Our stay in Florence drew to a close with an invitation from an
old friend from my student days to visit his Medici villa just outside
the city, with instructions to take the scenic route. The idea was
to spend the day and remain to watch the sunset and breathtaking
view from the tower—a dream programme I remembered well. The
morning dawned wet and shrouded in mist. Ever optimistic, we took
the prescribed scenic route and saw absolutely nothing. My youthful
memories, which I described eloquently to my husband, had to suffice.
Il Trebbio is one of the most beautiful castles I have ever known.
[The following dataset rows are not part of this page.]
namespace Sys2Proof.Machine

theorem passInputs_not_ready {s : State} (h : s.sample = 0) (cold lost : Bool) :
    (passInputs cold lost s).ready = false :=
  Bool.eq_false_iff.mpr fun ready => passInputs_ready.mp ready h

/-- Without a sample the handler of a PPS-gated mode does nothing (R160). -/
theorem handler_of_isPpsGated_of_not_ready {p : PassInputs} {s : State} (gated : isPpsGated s.mode = true)
    (notReady : p.ready = false) : handler p s = s := by
  cases hm : s.mode
  case fastInit => simp only [handler, hm, handleFastInit, notReady, Bool.false_eq_true, if_false]
  case fastWait => simp only [handler, hm, handleFastWait, notReady, Bool.false_eq_true, if_false]
  case fast => simp only [handler, hm, handleFast, notReady, Bool.false_eq_true, if_false]
  case slowInit => simp only [handler, hm, handleSlowInit, notReady, Bool.false_eq_true, if_false]
  case slow => simp only [handler, hm, handleSlow, notReady, Bool.false_eq_true, if_false]
  all_goals simp only [hm, isPpsGated, Bool.false_eq_true] at gated

theorem isPpsGated_iff {m : Mode} :
    isPpsGated m = true ↔ m ∈ [Mode.fastInit, .fastWait, .fast, .slowInit, .slow] := by
  cases m <;> decide

/-- Settles O37: with no sample the snapshot clears DIAG_FLAGS alone, and a gated mode's handler does nothing. -/
theorem gatedModesWaitForASample : Obligations.GatedModesWaitForASample := by
  intro s cold lost gatedMode noFault empty
  have gated : isPpsGated s.snapped.mode = true := by rw [snapped_mode]; exact isPpsGated_iff.mpr gatedMode
  rw [exec_pass_of_noFault noFault, handler_of_isPpsGated_of_not_ready gated (passInputs_not_ready empty cold lost),
    snapped_of_not_ready empty]

/-- Settles O38: FASTINIT's handler on a ready sample. -/
theorem fastInitStartsTheSettle : Obligations.FastInitStartsTheSettle := by
  intro s cold lost hm noFault ready
  rw [exec_pass_of_noFault noFault]
  simp only [handler, snapped_mode, hm, handleFastInit, passInputs_ready.mpr ready, if_true, config_fastSettle]

/-- Settles O39: FASTWAIT's handler branches on the sign of the counted-up WINCNT. -/
theorem fastWaitCountsTheSettle : Obligations.FastWaitCountsTheSettle := by
  intro s cold lost hm noFault ready
  rw [exec_pass_of_noFault noFault]
  simp only [handler, snapped_mode, hm, handleFastWait, passInputs_ready.mpr ready, if_true, snapped_winCnt]
  refine ⟨fun settling => ?_, fun expired => ?_⟩
  · rw [if_neg (by omega), winCnt_succ]
  · rw [if_pos expired]

/-- Settles O40: SLOWINIT's handler on a ready sample does not write LOCKCNT. -/
theorem slowInitClearsTheTracking : Obligations.SlowInitClearsTheTracking := by
  intro s cold lost hm noFault ready
  rw [exec_pass_of_noFault noFault]
  simp only [handler, snapped_mode, hm, handleSlowInit, passInputs_ready.mpr ready, if_true]

/-- A window sample that finds the window open and leaves it open (R165, R176). -/
theorem windowStep_of_open {size : Int} {s : State} (opened : 0 ≤ s.winCnt.toInt) (room : s.winCnt.toInt + 1 < size)
    (v : BitVec 64) :
    windowStep size v.toInt s = ({ s with winSum := s.winSum + v, winCnt := s.winCnt + 1 }, none) := by
  simp only [windowStep, not_lt.mpr opened, room, if_true, if_false, winSum_add, winCnt_succ]

/-- A FAST pass whose sample does not close the window does the window's step alone. -/
theorem exec_pass_fast_of_windowStep {s t : State} {cold lost : Bool} (hm : s.mode = .fast)
    (noFault : s.NoFault cold lost) (ready : s.sample ≠ 0) (window : windowStep 8 s.sample.toInt s.snapped = (t, none)) :
    exec (.pass cold lost) s = .next t := by
  rw [exec_pass_of_noFault noFault]
  simp only [handler, snapped_mode, hm, handleFast, passInputs_ready.mpr ready, if_true, config_sampleSeconds,
    passInputs_sample, window]

/-- A SLOW pass whose sample does not close the window does the window's step alone. -/
theorem exec_pass_slow_of_windowStep {s t : State} {cold lost : Bool} (hm : s.mode = .slow)
    (noFault : s.NoFault cold lost) (ready : s.sample ≠ 0)
    (window : windowStep 60 s.sample.toInt s.snapped = (t, none)) : exec (.pass cold lost) s = .next t := by
  rw [exec_pass_of_noFault noFault]
  simp only [handler, snapped_mode, hm, handleSlow, passInputs_ready.mpr ready, if_true, config_sampleMinute,
    passInputs_sample, window]
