-- ==== Sys2Proof/WellFormed.lean ====
section
/-! DEFINITION. Which commands have a legal word. The ranges of register, buffer and base fields (rule R80 items 3 and 4)
are carried by the operand types; the one relation between two fields (item 5) is the check below. -/

namespace Sys2Proof

/-- A command is well formed when it has a legal word: EXTRACT's two destination buffers differ (rules R72, R80 item 5);
every other command is, for all its operands. -/
def Instr.wellFormed : Instr → Bool
  | .extract bd bf _ _ => bd != bf
  | .halt | .li .. | .lui .. | .blen .. | .b2g .. | .g2b .. | .pack .. | .unpk .. | .unpkw .. | .defl .. | .infl ..
  | .cadopt .. | .perm .. | .perml .. | .seed .. | .opa .. | .henc .. | .hdec .. | .crc .. | .vlsb .. | .vfmt ..
  | .vcap .. | .vcrc .. | .snap | .scat .. | .gath .. | .embed .. => true

end Sys2Proof
end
Famous as the seat of the Medici hero, Giovanni della Bande Nere,
it sits astride its Tuscan hill with a nonchalance only the victorious
would dare to assume. We guests gathered in the drizzle and fog,
unable even to admire the gardens and Medici loggias, so our host
had the bright idea of showing us a tour of the castle and grounds
filmed on a sunnier day. With good Tuscan wine, hors d’oeuvres
(including mortadella made from the horses he bred—ugh!), followed
by an excellent lunch, no one noticed the English autumn weather
we had so thoughtfully provided.
By sunset we had climbed the tower, vainly hoping the sky would
clear. It did not, but I remembered the glorious sunsets of 30 years
earlier when, as a girl, I stood there on that turret, dreaming of
long-gone Medici heroes and what might have been.